## ACTIVITY
The entries below contain a stretch that opens with the line containing "(encode i) = .ok i" and closes with the line containing "R100): a legal word"; set down that stretch exactly, both ends included, and nothing else.

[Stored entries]
- Opening Delimiter -
/-! ## Reset, the step, the invariant -/

/-- 10_state.md R48: the value of every register, every byte and every word after reset, with the constants ID and
PARAM and the irq output, for every instance; `State.reset` is the instance at the parameter values that 00_scope.md
R6 takes. -/
def Obligations.ResetLeavesTheStatedValues : Prop :=
  State.reset = State.resetOf ⟨256, 64, 128⟩ ∧
  (State.reset.hostRead 0x004 4).reply = some ⟨0x80400100#32, false⟩ ∧
  ∀ c : Params, c.allowed = true →
    let s := State.resetOf c
    s.params = c ∧
    (∀ i, s.x i = 0) ∧ s.ptag = 0xFF#8 ∧
    s.p = 0 ∧ s.a = 0 ∧ s.b = 0 ∧ s.gx = 0 ∧ s.gy = 0 ∧ s.n = 0 ∧ s.bitsize = 0#16 ∧
    s.flocked = false ∧ s.clocked = false ∧ s.ferr = false ∧ s.cerr = false ∧
    s.strict58 = false ∧ s.ieDone = false ∧ s.ieErr = false ∧ s.ieHost = false ∧
    s.busy = false ∧ s.done = false ∧ s.err = false ∧ s.hosterr = false ∧ s.onc = false ∧ s.irq = false ∧
    s.entry = 0#6 ∧ s.pc = 0#6 ∧ s.errpc = 0#6 ∧ s.errcode = 0#8 ∧ s.errcmd = 0#32 ∧
    (∀ j, j < c.bufBytes → s.mem.read (bufBase + j) = 0#8) ∧
    (∀ j, j < c.strBytes → s.mem.read (strBase + j) = 0#8) ∧
    s.blen = 0#8 ∧ s.slen = 0#8 ∧ s.b58n = 20#8 ∧ s.b58ver = 0#8 ∧ (∀ i, s.cmdWord i = 0#32) ∧
    (s.hostRead 0x000 4).reply = some ⟨0xEC580001#32, false⟩ ∧
    (s.hostRead 0x004 4).reply =
      some ⟨BitVec.ofNat 32 (c.w + 0x10000 * c.bufBytes + 0x1000000 * c.strBytes), false⟩

/-- The invariant `State.Inv` holds at reset, for every instance with allowed parameters (00_scope.md R6), so for
`State.reset`. -/
def Obligations.ResetMeetsTheInvariant : Prop :=
  State.reset.Inv ∧ ∀ c : Params, c.allowed = true → (State.resetOf c).Inv

/-- Every step, of the engine, of the host or of the reset input, keeps `State.Inv`: the parameters stay allowed and
every register holds W bits (00_scope.md R6, 10_state.md R21, R29), held locks passed their checks (10_state.md R30 to
R32), a run in progress has a clear record (40_sequencer.md R120), a run ends in one way (R132), ERRCODE stays in its
table (60_exceptions.md R230), PC = ERRPC after an error (R232), and the byte memory keeps its canonical form and its
places. -/
def Obligations.EveryStepKeepsTheInvariant : Prop :=
  ∀ s t : State, s.Inv → step s = .next t → t.Inv

/-- 40_sequencer.md R121: while BUSY = 1 the engine's turn executes the command that CMDMEM[pc] decodes to. The turn
is the engine's when no turn is listed, or when the engine's is listed first (log 1). -/
def Obligations.StepRunsTheDecodedCommand : Prop :=
  ∀ (s : State) (i : Instr), s.busy = true → decode (s.cmdWord s.pc) = .ok i →
    i.wellFormed = true ∧
    (s.agenda = [] → step s = exec i s) ∧
    (∀ rest, s.agenda = .engine :: rest → step s = exec i { s with agenda := rest })

/-- 30_encoding.md R100, R101: a word that decodes to no command stops the run with IllegalCommand and changes nothing
but the error record, ERR and BUSY; the word 0 is such a word. 60_exceptions.md R256, 70_reset_and_hazards.md R273:
while BUSY = 0 the engine changes no state. Both whether its turn is listed first or none is listed (log 1). -/
def Obligations.IllegalWordStopsAndIdleEngineWaits : Prop :=
  (∀ (s : State) (r : Illegal), s.busy = true → decode (s.cmdWord s.pc) = .error r →
    (s.agenda = [] → step s = .next { s with
      errcode := 0x10#8, errpc := s.pc, errcmd := s.cmdWord s.pc, err := true, busy := false }) ∧
    (∀ rest, s.agenda = .engine :: rest → step s = .next { s with
      agenda := rest
      errcode := 0x10#8, errpc := s.pc, errcmd := s.cmdWord s.pc, err := true, busy := false })) ∧
  decode 0#32 = .error .unassignedOpcode ∧
  (∀ s : State, s.busy = false →
    (s.agenda = [] → step s = .next s) ∧
    (∀ rest, s.agenda = .engine :: rest → step s = .next { s with agenda := rest }))

/-- A step takes the turn the agenda lists first: a host read or write of the window, or the reset input (log 1). A
reset, at any time and in any state, gives the instance's reset state (70_reset_and_hazards.md R270 to R272); the
turns to come and the count of free draws are the model's own (log 15). An offset outside the window is no access to
the block (log 7). -/
def Obligations.StepTakesTheListedTurn : Prop :=
  ∀ (s : State) (rest : List Turn) (o w : Nat) (v : Word32),
    (s.agenda = .read o w :: rest → o < 0x1000 → step s = .next ({ s with agenda := rest }.hostRead o w)) ∧
    (s.agenda = .write o w v :: rest → o < 0x1000 → step s = .next ({ s with agenda := rest }.hostWrite o w v)) ∧
    (s.agenda = .read o w :: rest → ¬ o < 0x1000 → step s = .fault .outsideWindow) ∧
    (s.agenda = .write o w v :: rest → ¬ o < 0x1000 → step s = .fault .outsideWindow) ∧
    (s.agenda = .reset :: rest → step s = .next { State.resetOf s.params with agenda := rest, draws := s.draws })

/-- Every command answers a next state, whatever the state; a step is never refused, and it faults only on a host turn
outside the window (log 7). -/
def Obligations.StepIsNeverRefused : Prop :=
  (∀ (i : Instr) (s : State), ∃ t : State, exec i s = .next t) ∧
  (∀ (s : State) (r : Refusal), step s ≠ .refused r) ∧
  (∀ (s : State) (r : Fault), step s = .fault r →
    ∃ o w rest, ¬ o < 0x1000 ∧
      (s.agenda = .read o w :: rest ∨ ∃ v, s.agenda = .write o w v :: rest))

/-- 40_sequencer.md R131, R132: with only the engine moving, a run in progress is over after at most 64 - PC steps,
and it ended in exactly one of two ways. -/
def Obligations.EveryRunEnds : Prop :=
  ∀ s : State, s.Inv → s.agenda = [] → s.busy = true →
    ∃ t : State, Host.Core.run Sys2Proof.core (64 - s.pc.toNat) s = .next t ∧ t.busy = false ∧
      ((t.done = true ∧ t.err = false ∧ t.errcode = 0#8) ∨ (t.done = false ∧ t.err = true ∧ t.errcode ≠ 0#8))

/-! ## Encoding -/

/-- Words written out from the formats of 30_encoding.md R92, one or more of each family, decode to their commands. -/
def Obligations.WordsOfEachFamilyDecode : Prop :=
  decode 0x04000000#32 = .ok .halt ∧
  decode 0x0D480000#32 = .ok (.fmov 5 2) ∧
  decode 0x10C0002F#32 = .ok (.fldi 3 47#16) ∧
  decode 0x14000002#32 = .ok (.fldc 0 .pm2) ∧
  decode 0x20C48000#32 = .ok (.fadd 3 1 2) ∧
  decode 0x34C4A000#32 = .ok (.fexp 3 1 2 true) ∧
  decode 0x4010C000#32 = .ok (.faddn 0 4 3) ∧
  decode 0x61020000#32 = .ok (.ecadd 2 0 1) ∧
  decode 0x69880000#32 = .ok (.ecmul 3 0 8) ∧
  decode 0x80100104#32 = .ok (.tobytes 4 4#8 .little) ∧
  decode 0xA0000005#32 = .ok (.b58enc 5#8) ∧
  decode 0xA4000000#32 = .ok .b58dec ∧
  decode 0x4038C000#32 = .error .windowPastF15 ∧
  decode 0x14000009#32 = .error .reservedSelector ∧
  decode 0x6C100000#32 = .error .reservedBit

/-- Decode and encode agree, one way: for every well-formed command, with every operand at every value its encoding
admits, decoding its word gives it back (30_encoding.md R92, R96, R97). -/
def Obligations.DecodeOfEncodeIsTheCommand : Prop :=
  ∀ i : Instr, i.wellFormed = true → decode (encode i) = .ok i

/-- Decode and encode agree, the other way: a legal word has one meaning and carries no other bit (R92, R98). -/
def Obligations.EncodeOfDecodeIsTheWord : Prop :=
  ∀ (w : Word32) (i : Instr), decode w = .ok i → encode i = w ∧ i.wellFormed = true

/-- The decoder, written from the formats, agrees with the opcode map by match and mask (R96, R98, R100): a legal word
selects its command's row, a word is illegal for its opcode or a reserved bit exactly when no row selects it, and no
two rows overlap. -/
def Obligations.DecoderAgreesWithTheOpcodeMap : Prop :=
  (∀ (w : Word32) (i : Instr), decode w = .ok i →
    ∃ r ∈ opcodeTable, w &&& r.mask = r.bits ∧ r.mnemonic = i.mnemonic) ∧
  (∀ w : Word32, (decode w = .error .unassignedOpcode ∨ decode w = .error .reservedBit) ↔
    ∀ r ∈ opcodeTable, w &&& r.mask ≠ r.bits) ∧
  opcodeTable.Pairwise (fun r q => ∀ w : Word32, ¬ (w &&& r.mask = r.bits ∧ w &&& q.mask = q.bits))

/-! ## The sequencer -/

/-- 40_sequencer.md R121, R123: after a command other than HALT completes at index 63 the run stops with
CommandOverrun and its writes are kept; otherwise the index goes up by one, and never wraps. -/
def Obligations.AdvanceOrOverrun : Prop :=
  ∀ s : State,
    (s.pc = 63#6 → s.advance = { s with
      errcode := 0x13#8, errpc := 63#6, errcmd := s.cmdWord 63#6, err := true, busy := false }) ∧
    (s.pc ≠ 63#6 → s.advance = { s with pc := s.pc + 1#6 } ∧ (s.pc + 1#6).toNat = s.pc.toNat + 1)

/-- 60_exceptions.md R230, R232, R236: the stop on error and the number of every error. -/
def Obligations.ErrorStopWritesTheRecord : Prop :=
  (∀ (s : State) (e : ErrKind), s.stopError e = { s with
    errcode := e.code, errpc := s.pc, errcmd := s.cmdWord s.pc, err := true, busy := false }) ∧
  ErrKind.code .invalidFieldElement = 0x01#8 ∧ ErrKind.code .insufficientOperands = 0x02#8 ∧
  ErrKind.code .divisionByZero = 0x03#8 ∧ ErrKind.code .undefinedExponent = 0x04#8 ∧
  ErrKind.code .overflow = 0x05#8 ∧ ErrKind.code .checksumMismatch = 0x06#8 ∧
  ErrKind.code .invalidCharacter = 0x07#8 ∧ ErrKind.code .notOnCurve = 0x08#8 ∧
  ErrKind.code .illegalCommand = 0x10#8 ∧ ErrKind.code .notConfigured = 0x11#8 ∧
  ErrKind.code .bufferBound = 0x12#8 ∧ ErrKind.code .commandOverrun = 0x13#8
- Closing Delimiter -
## SOLUTION
  ∀ i : Instr, i.wellFormed = true → decode (encode i) = .ok i

/-- Decode and encode agree, the other way: a legal word has one meaning and carries no other bit (R92, R98). -/
def Obligations.EncodeOfDecodeIsTheWord : Prop :=
  ∀ (w : Word32) (i : Instr), decode w = .ok i → encode i = w ∧ i.wellFormed = true

/-- The decoder, written from the formats, agrees with the opcode map by match and mask (R96, R98, R100): a legal word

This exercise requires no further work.